-- Collected data entries --

● ● ● ● ● ● ●

-- ==== Sys2Proof/Machine/Ops.lean ====
section
/-! DEFINITION. The named operations over registers, memory, rings, the error log, doubts, notices, events and
messages that every command's meaning is written with. -/
namespace Sys2Proof.Machine
open Sys2Proof

/-! ### Bits and bytes -/

/-- Bits hi to lo of a number. -/
def bitsOf (x hi lo : Nat) : Nat := x / 2 ^ lo % 2 ^ (hi + 1 - lo)

/-- Bit i of a number. -/
def bitOf (x i : Nat) : Bool := x / 2 ^ i % 2 == 1

/-- `x` with bit i set. -/
def setBit (x i : Nat) : Nat := if bitOf x i then x else x + 2 ^ i

/-- `x` with bit i clear. -/
def clrBit (x i : Nat) : Nat := if bitOf x i then x - 2 ^ i else x

/-- `x` with the bits of `m` cleared (a W1C write of m to a field of at most n bits). -/
def clrMask (n x m : Nat) : Nat := (List.range n).foldl (fun a i => if bitOf m i then clrBit a i else a) x

def b2n (b : Bool) : Nat := if b then 1 else 0

/-- The signed value of the low w bits. -/
def sgn (w x : Nat) : Int := if x % 2 ^ w < 2 ^ (w - 1) then (x % 2 ^ w : Nat) else (x % 2 ^ w : Nat) - (2 ^ w : Nat)

/-- The low w bits of an integer, as a two's complement field. -/
def unsgn (w : Nat) (x : Int) : Nat := (x % (2 ^ w : Nat)).toNat

/-- n bytes of x, least significant first (R6). -/
def leBytes : Nat → Nat → List Byte
  | 0, _ => []
  | n + 1, x => BitVec.ofNat 8 x :: leBytes n (x / 256)

/-- The number that bytes spell, least significant first. -/
def fromLe : List Byte → Nat
  | [] => 0
  | b :: t => b.toNat + 256 * fromLe t

/-- The 32-bit word at byte offset `off` of a byte string. -/
def wordAt (bs : List Byte) (off : Nat) : Nat := fromLe ((bs.drop off).take 4)

/-- The 64-bit value at byte offset `off`. -/
def quadAt (bs : List Byte) (off : Nat) : Nat := fromLe ((bs.drop off).take 8)

/-- `⌈a ÷ b⌉`. -/
def cdiv (a b : Nat) : Nat := (a + b - 1) / b

/-- Signed difference of two 32-bit counts (R486). -/
def diff32 (a b : Nat) : Int := sgn 32 ((a + 2 ^ 32 - b % 2 ^ 32) % 2 ^ 32)

/-- Ticks in n milliseconds (R11). -/
def msTicks (n : Nat) : Nat := n * 100000

/-- Ticks in n microseconds. -/
def usTicks (n : Nat) : Nat := n * 100

/-! ### Pages -/

/-- The kind of page p (R32); none for an absent page. -/
def pageKind (p : Nat) : Option PageKind :=
  if p < 0x10 then
    (if p = 0 then some .sys else if p = 1 then some .clk else if p = 2 then some .pwr else if p = 3 then some .rst
     else if p = 4 then some .fus else if p = 5 then some .sec else if p = 6 then some .dbg else none)
  else if p < 0x40 then
    (if p = 0x10 then some .saf else if p = 0x11 then some .chk else if p = 0x12 then some .erl
     else if 0x20 ≤ p ∧ p < 0x2C then some .csi else if 0x30 ≤ p ∧ p < 0x34 then some .isp else none)
  else if p < 0xA0 then
    (if p < 0x70 then some .ctx else if p = 0x80 ∨ p = 0x81 then some .pyr else if 0x84 ≤ p ∧ p < 0x88 then some .wrp
     else if p = 0x88 then some .hmp else if p = 0x8C ∨ p = 0x8D then some .ste
     else if p = 0x90 ∨ p = 0x91 then some .flw else if p = 0x94 ∨ p = 0x95 then some .fea else none)
  else if p < 0x100 then
    (if p < 0xA4 then some .sta else if p = 0xA8 ∨ p = 0xA9 then some .lvu else if p = 0xB0 then some .fgs
     else if 0xB8 ≤ p ∧ p < 0xC0 then some .cc else if p = 0xC0 then some .smv else if p = 0xC1 then some .pfq
     else if p = 0xC8 then some .fab else if p = 0xC9 then some .svm else if 0xCC ≤ p ∧ p < 0xD0 then some .lpc
     else if p = 0xD0 then some .scr else if p = 0xE0 then some .pci else if p = 0xE8 then some .vpt
     else if p = 0xE9 then some .lio else if 0xF0 ≤ p ∧ p < 0xFC then some .i3c else if p = 0xFC then some .mon
     else if p = 0xFD then some .dptx else none)
  else if p < 0x140 then some .ch
  else if p < 0x180 then some .pq
  else if p < 0x188 then some .hq
  else none

/-- The first page of a kind's range (R32, R33). -/
def firstPage : PageKind → Nat
  | .sys => 0 | .clk => 1 | .pwr => 2 | .rst => 3 | .fus => 4 | .sec => 5 | .dbg => 6
  | .saf => 0x10 | .chk => 0x11 | .erl => 0x12 | .csi => 0x20 | .isp => 0x30 | .ctx => 0x40
  | .pyr => 0x80 | .wrp => 0x84 | .hmp => 0x88 | .ste => 0x8C | .flw => 0x90 | .fea => 0x94
  | .sta => 0xA0 | .lvu => 0xA8 | .fgs => 0xB0 | .cc => 0xB8 | .smv => 0xC0 | .pfq => 0xC1
  | .fab => 0xC8 | .svm => 0xC9 | .lpc => 0xCC | .scr => 0xD0 | .pci => 0xE0 | .vpt => 0xE8 | .lio => 0xE9
  | .i3c => 0xF0 | .mon => 0xFC | .dptx => 0xFD | .ch => 0x100 | .pq => 0x140 | .hq => 0x180

/-- Block type codes (R32). -/
def pageTypeCode : PageKind → Nat
  | .sys => 0x01 | .clk => 0x02 | .pwr => 0x03 | .rst => 0x04 | .fus => 0x05 | .sec => 0x06 | .dbg => 0x07
  | .saf => 0x08 | .chk => 0x09 | .erl => 0x0A | .csi => 0x10 | .isp => 0x11 | .ctx => 0x12
  | .pyr => 0x18 | .wrp => 0x19 | .hmp => 0x1A | .ste => 0x1B | .flw => 0x1C | .fea => 0x1D
  | .sta => 0x20 | .lvu => 0x21 | .fgs => 0x28 | .cc => 0x29 | .smv => 0x30 | .pfq => 0x32
  | .fab => 0x38 | .svm => 0x39 | .lpc => 0x3A | .scr => 0x3B | .pci => 0x40 | .vpt => 0x48 | .lio => 0x49
  | .i3c => 0x4A | .mon => 0x50 | .dptx => 0x51 | .ch => 0x31 | .pq => 0x33 | .hq => 0x41

/-- PAGE_ERR bits above the common bits 0 to 7 that the register rule of each chapter does not reserve (R39). -/
def errBlockBits : PageKind → List Nat
  | .csi => [8, 9, 10, 11, 12] | .ctx => [8, 9, 10, 11, 16, 17] | .pyr | .wrp | .hmp => [8, 9]
  | .ste | .flw | .fea => [8, 9, 10, 11] | .sta => [8, 9, 10, 11] | .lvu => [8, 9, 10] | .fgs => [8, 9, 10, 11, 12]
  | .ch => [8, 9, 10, 11, 12] | .pq => [8, 9, 10, 11] | .fab => [8, 9, 10, 11, 12] | .svm => [8] | .lpc => [8, 9, 10]
  | .hq => [8, 9] | .pci => [8, 9, 10] | .vpt => [8, 9, 10, 11] | .lio => [8, 9, 10] | .i3c => [8, 9, 10, 11]
  | .mon => [8, 9] | .dptx => [8, 9, 10] | .saf => [8, 9, 10] | .chk => [8] | .erl => [8, 9] | .fus => [8, 9] | .sec => [8]
  | .pwr => [8, 9, 10]
  | .isp | .sys | .clk | .rst | .dbg | .cc | .smv | .pfq | .scr => []

/-- The bits of PAGE_ERR and PAGE_ERR_MASK that are not reserved on page p (R39). -/
def errMask (p : Nat) : Nat :=
  match pageKind p with
  | some k => 0xFF + ((errBlockBits k).map fun b => 2 ^ b).sum
  | none => 0

/-- PAGE_ID and PAGE_STAT pages by name. -/
def pgSys : Nat := 0
def pgClk : Nat := 1
def pgPwr : Nat := 2
def pgRst : Nat := 3
def pgFus : Nat := 4
def pgSec : Nat := 5
def pgDbg : Nat := 6
def pgSaf : Nat := 0x10
def pgChk : Nat := 0x11
def pgErl : Nat := 0x12
def pgCsi (i : Nat) : Nat := 0x20 + i
def pgIsp (i : Nat) : Nat := 0x30 + i
def pgCtx (s : Nat) : Nat := 0x40 + s
def pgHmp0 : Nat := 0x88
def pgSte1 : Nat := 0x8D
def pgLvu1 : Nat := 0xA9
def pgSta (i : Nat) : Nat := 0xA0 + i
def pgFgs : Nat := 0xB0
def pgCc (c : Nat) : Nat := 0xB8 + c
def pgSmv : Nat := 0xC0
def pgPfq : Nat := 0xC1
def pgFab : Nat := 0xC8
def pgSvm : Nat := 0xC9
def pgLpc (i : Nat) : Nat := 0xCC + i
def pgScr : Nat := 0xD0
def pgPci : Nat := 0xE0
def pgVpt : Nat := 0xE8
def pgLio : Nat := 0xE9
def pgI3c (i : Nat) : Nat := 0xF0 + i
def pgMon : Nat := 0xFC
def pgDp : Nat := 0xFD
def pgCh (c : Nat) : Nat := 0x100 + c
def pgPq (q : Nat) : Nat := 0x140 + q
def pgHq (n : Nat) : Nat := 0x180 + n

/-- The job slot block of a page: on STA and LVU pages it starts at 0x400 and has 8 slots (R214, R253). -/
def slotF (p : Nat) (f : Fld) : Fld :=
  match pageKind p with
  | some .sta => { f with off := f.off + 0x300, cnt := 8 }
  | some .lvu => { f with off := f.off + 0x300, cnt := 8 }
  | _ => f

def slots8 (l : List Fld) : List Fld := l.map fun f => { f with off := f.off + 0x300, cnt := 8 }

/-- Every field of a page of a kind, header first (R34). -/
def fieldsOf (k : PageKind) : List Fld :=
  R.tblHdr ++
  match k with
  | .sys => R.tblSys | .clk => R.tblClk | .pwr => R.tblPwr | .rst => R.tblRst | .fus => R.tblFus | .sec => R.tblSec
  | .dbg => R.tblDbg | .saf => R.tblSaf | .chk => R.tblChk | .erl => R.tblErl | .csi => R.tblCsi | .isp => R.tblIsp
  | .ctx => R.tblCtx
  | .pyr => R.tblEng ++ R.tblSlot | .wrp => R.tblEng ++ R.tblSlot | .hmp => R.tblEng ++ R.tblSlot
  | .ste => R.tblEng ++ R.tblSlot | .flw => R.tblEng ++ R.tblFlwMon ++ R.tblSlot | .fea => R.tblEng ++ R.tblSlot
  | .sta => R.tblSta ++ slots8 R.tblSlot | .lvu => R.tblLvu ++ slots8 R.tblSlot
  | .fgs => R.tblFgs | .cc => R.tblCc | .smv => R.tblSmv | .pfq => R.tblPfq | .fab => R.tblFab | .svm => R.tblSvm
  | .lpc => R.tblLpc | .scr => R.tblScr | .pci => R.tblPci | .vpt => R.tblVpt | .lio => R.tblLio | .i3c => R.tblI3c
  | .mon => R.tblMon | .dptx => R.tblDptx | .ch => R.tblCh | .pq => R.tblPq | .hq => R.tblHq

def within (lo hi x : Nat) : Bool := decide (lo ≤ x) && decide (x ≤ hi)

/-! ### Register fields -/

/-- Bit position of instance i of a field in its page's cells. -/
def fldPos (f : Fld) (i : Nat) : Nat :=
  (if f.win then f.home else f.off) * 8 + f.lo +
    (if f.inner = 0 then i * f.str else i / f.inner * f.ostr + i % f.inner * f.str)

/-- The cell of instance i of field f on page p. -/
def cellKey (p : Nat) (f : Fld) (i : Nat) : Nat := p * 1048576 + fldPos f i

/-- The reset value of instance i. -/
def rstAt (f : Fld) (i : Nat) : Nat := (f.rl[i]?).getD f.rst

/-- The value of a field. -/
def State.rd (s : State) (p : Nat) (f : Fld) (i : Nat := 0) : Nat := sget (rstAt f i) s.regs (cellKey p f i)

/-- Set a field, narrowing to its width. -/
def State.wr (s : State) (p : Nat) (f : Fld) (v : Nat) (i : Nat := 0) : State :=
  { s with regs := sset (rstAt f i) s.regs (cellKey p f i) (v % 2 ^ f.w) }

/-- A field as a flag. -/
def State.on (s : State) (p : Nat) (f : Fld) (i : Nat := 0) : Bool := s.rd p f i != 0

/-- Add n to a wrapping counter. -/
def State.bump (s : State) (p : Nat) (f : Fld) (n : Nat := 1) (i : Nat := 0) : State := s.wr p f (s.rd p f i + n) i

/-- Set or clear bit b of a field. -/
def State.wrBit (s : State) (p : Nat) (f : Fld) (b : Nat) (v : Bool) (i : Nat := 0) : State :=
  s.wr p f (if v then setBit (s.rd p f i) b else clrBit (s.rd p f i) b) i

/-- The owner of a page (R44). -/
def State.ownerOf (s : State) (p : Nat) : Nat := s.rd p R.owner

/-- Page states of R37. -/
def psOff : Nat := 0
def psIdle : Nat := 1
def psActive : Nat := 2
def psDraining : Nat := 3
def psResetting : Nat := 4
def psSelftest : Nat := 5
def psFenced : Nat := 6

def State.fenced (s : State) (p : Nat) : Bool := s.rd p R.pstate == psFenced

/-! ### Performance counters (R45, R46) -/

/-- Add to counter k of a page, with PERF_OVF at a wrap. -/
def perfAdd (s : State) (p k n : Nat) : State :=
  let v := s.rd p R.perf k + n
  let s := s.wr p R.perf v k
  if v < 2 ^ 64 then s else s.wrBit p R.perfOvf k true

/-- Event `code` happens n times on page p. -/
def State.perf (s : State) (p code : Nat) (n : Nat := 1) : State :=
  if s.rd p R.perfEn = 0 then s else
  [0, 1, 2, 3].foldl (fun s k => if s.rd p R.perfSel k = code then perfAdd s p k n else s) s

/-! ### Error flags (R39 to R42) -/

def eProg : Nat := 0
def eAccess : Nat := 1
def eEccCorr : Nat := 2
def eEccUncorr : Nat := 3
def eTimeout : Nat := 4
def eSelftest : Nat := 5
def eResidue : Nat := 6
def eInjected : Nat := 7

/-- The first error of page p is on record, set in the present cycle, and lies above `bit`: of the flags of one cycle
the lowest is recorded (R41). -/
def firstAbove (s : State) (p bit : Nat) : Bool :=
  let b := s.rd p R.errFirstBit
  s.on p R.errFirstValid && decide (bit < b) && sfind s.reports (p * 32 + b) == some s.time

● ● ● ● ● ● ●

-- Task to carry out --
Output only the lines from the one with "[0, 1, 2, 3].foldl" through the last line of the entries above; please keep them exact.

-- Written reply --
  [0, 1, 2, 3].foldl (fun s k => if s.rd p R.perfSel k = code then perfAdd s p k n else s) s

/-! ### Error flags (R39 to R42) -/

def eProg : Nat := 0
def eAccess : Nat := 1
def eEccCorr : Nat := 2
def eEccUncorr : Nat := 3
def eTimeout : Nat := 4
def eSelftest : Nat := 5
def eResidue : Nat := 6
def eInjected : Nat := 7

/-- The first error of page p is on record, set in the present cycle, and lies above `bit`: of the flags of one cycle
the lowest is recorded (R41). -/
def firstAbove (s : State) (p bit : Nat) : Bool :=
  let b := s.rd p R.errFirstBit
  s.on p R.errFirstValid && decide (bit < b) && sfind s.reports (p * 32 + b) == some s.time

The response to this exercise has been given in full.